The term was popularized by Andrej Karpathy in early 2025 and named something real: with agentic tools like Claude Code, Cursor, and v0, the bottleneck shifted from writing code to specifying intent and verifying outcomes. By 2026, surveys put AI-generated code at roughly half of all new code at many companies, and "which agent fits your workflow" replaced "should we use AI" as the practical question.

The distinction that matters is stakes. Vibe coding shines where iteration speed beats rigor — prototypes, personal tools, UI exploration. It bites where unreviewed code carries real risk: anything handling money, auth, or other people's data. Professional agentic workflows split the difference — the AI writes most of the code, but tests, permission guardrails, and human review of the diff stay in the loop.

For the disciplined version of this workflow, start with What Is Claude Code? and Prompt Patterns for Coding Agents.
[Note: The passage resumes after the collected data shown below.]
-- ==== Sys2Proof/Machine/Events.lean ====
section
/-! DEFINITION. Event lines, summaries and interrupts (R426 to R429), snapshots of the performance counters (R433, R434),
and errors of an engine's own SRAM (R417). -/
namespace Sys2Proof.Machine

/-! ## Event lines (R426, R427, Table 17-5) -/

/-- Pages that assert their event line. A page whose BLK_EVT reads 0 is not listed among the registers. -/
def State.eventPages (s : State) : List Nat :=
  s.regs.filterMap fun e =>
    if e.1 % 0x400 = 6 ∧ (e.2 &&& ~~~(s.r32 (blkEvtMask (e.1 / 0x400)))) ≠ 0 then some (e.1 / 0x400) else none

/-- Group and bit of a page. -/
def evtGroup (pn : Nat) : Option (Nat × Nat) :=
  match Reg.page pn with
  | some (.eng, e) => some (e / 32, e % 32)
  | some (.stk, ch) => some (8 + ch / 512, ch % 512 / 32)
  | some (.core, c) => some (16, c)
  | some (.cch, c) => some (16, 8 + c)
  | some (.brd, n) => some (17, n)
  | some (.brdTier, n) => some (17, n)
  | some (.fab, n) => some (18, n)
  | some (.xpt, _) => some (19, 0)
  | some (.gtx, _) => some (20, 0)
  | some (.tide, _) => some (21, 0)
  | some (.sec, _) => some (22, 0)
  | some (.fuse, _) => some (22, 1)
  | some (.pwr, _) => some (23, 0)
  | some (.srvCore, n) => some (24, n)
  | some (.srv, n) => some (24, n)
  | none => none

/-- An INTR packet of group g (R429). It is not sent while GP0 is not UP, and ARMED stays. -/
def State.intrSend (s : State) (g : Nat) : State :=
  if s.rb Reg.tideEvtGrp g ∧ s.rb (Reg.tideEvtRoute 0) g ∧ s.rb Reg.tideEvtArmed g ∧ s.gp0Up then
    (s.wb Reg.tideEvtArmed g false).gutexSend (.intr (s.rf Reg.tideEvtVec 0 11 + g)) 3 0x0A []
  else s

/-- The tide unit gathers the event lines and sends the interrupts that are due. -/
def State.gather (s : State) : State :=
  let m := s.eventPages.filterMap evtGroup
  let bits (g : Nat) : Word := m.foldl (fun v x => if x.1 = g then v ||| (1 <<< x.2) else v) 0
  let s := s.upTo 25 fun s g => s.w32 (Reg.tideEvtSum g) (bits g)
  let s := s.w32 Reg.tideEvtGrp (m.foldl (fun v x => v ||| (1 <<< x.1)) 0)
  s.upTo 25 State.intrSend

/-- The level interrupt of serving core n (R428). -/
def State.srvInterrupt (s : State) (n : Nat) : Bool := s.released && s.r32 Reg.tideEvtGrp &&& s.r32 (Reg.tideEvtRoute (n + 1)) != 0

/-- A write of TIDE_EVT_REARM. ARMED has the bits of the 25 groups. -/
def State.evtRearm (s : State) (v : Word) : State := s.orReg Reg.tideEvtArmed (v &&& 0x01FFFFFF)

/-! ## Snapshots (R433, R434) -/

/-- A word of a performance counter, by word index. -/
def isPerf (i : Nat) : Bool := match Reg.info (4 * i) with | some w => w.kind == .perf | none => false

/-- The boundary takes a snapshot and then clears, where asked; a performance counter not listed stands at 0. -/
def State.snapBoundary (s : State) : State :=
  let s := if s.tide.snapTake then
      ((s.modTide fun t => { t with snap := s.regs.filter fun e => isPerf e.1, snapTake := false }).wb
        Reg.tideCntSnap 8 true).w64 Reg.tideCntSnapTick (BitVec.ofNat 64 s.tick)
    else s
  let s := if s.tide.snapClear then
      { s with regs := s.regs.filter fun e => !isPerf e.1 }.modTide fun t => { t with snapClear := false }
    else s
  s.wb Reg.tideCntSnap 9 false

def State.snapArm (s : State) (take clear : Bool) : State :=
  (s.modTide fun t => { t with snapTake := t.snapTake || take, snapClear := t.snapClear || clear }).wb Reg.tideCntSnap 9
    (s.rb Reg.tideCntSnap 9 || take || clear)

def State.snapRelease (s : State) : State := s.wb Reg.tideCntSnap 8 false

/-- What a read of a performance counter word gives. -/
def State.perfRead (s : State) (off : Nat) : Word :=
  if s.rb Reg.tideCntSnap 8 then Sparse.get (fun _ => 0) s.tide.snap (off / 4) else s.r32 off

/-! ## Errors of an engine's SRAM (R417) -/

/-- Slots that carry the poison bit of an accumulator word's tile row, and the row (Table 6-2, R126): both slots of a
SHAPE 0 tile carry the bits of its 64 rows. -/
def accRow (g : Engine) (slot word : Nat) : List Nat × Nat :=
  let shape (t : Nat) : Option (BitVec 2) := (Sparse.get (fun _ => SlotMeta.empty) g.slots t).shape
  if shape slot = some 0 then ([slot / 2 * 2, slot / 2 * 2 + 1].filter fun t => shape t == some 0, 32 * (slot % 2) + word / 64)
  else ([slot], if shape slot = some 2 then word / 32 else word / 64)

def State.spadUe (s : State) (e : Nat) (w : SpadWhere) : State :=
  let s := s.modEngine e fun g => match w with
    | .unit u => { g with spadPoison := setFlag g.spadPoison u.val true }
    | .acc slot word =>
      let r := accRow g slot word
      r.1.foldl (fun g t => g.poisonSlot t (1 <<< r.2)) g
  (s.count (Reg.engSpadUeCnt e) 1).raise (enPage e) 23 2 e

end Sys2Proof.Machine
end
Frequently asked questions

Who coined the term vibe coding?
Andrej Karpathy popularized it in early 2025, describing a style of building where you 'fully give in to the vibes' — prompting an AI for code, accepting its output, and steering by running the result rather than reviewing every diff.
Is vibe coding bad practice?
It depends entirely on the stakes. For prototypes, internal tools, and exploration, it's a legitimate speed multiplier. For production systems, unreviewed AI code accumulates risk — security holes, hidden assumptions, unmaintainable structure — so professional workflows keep human review, tests, and permission guardrails in the loop even when the AI writes most of the code.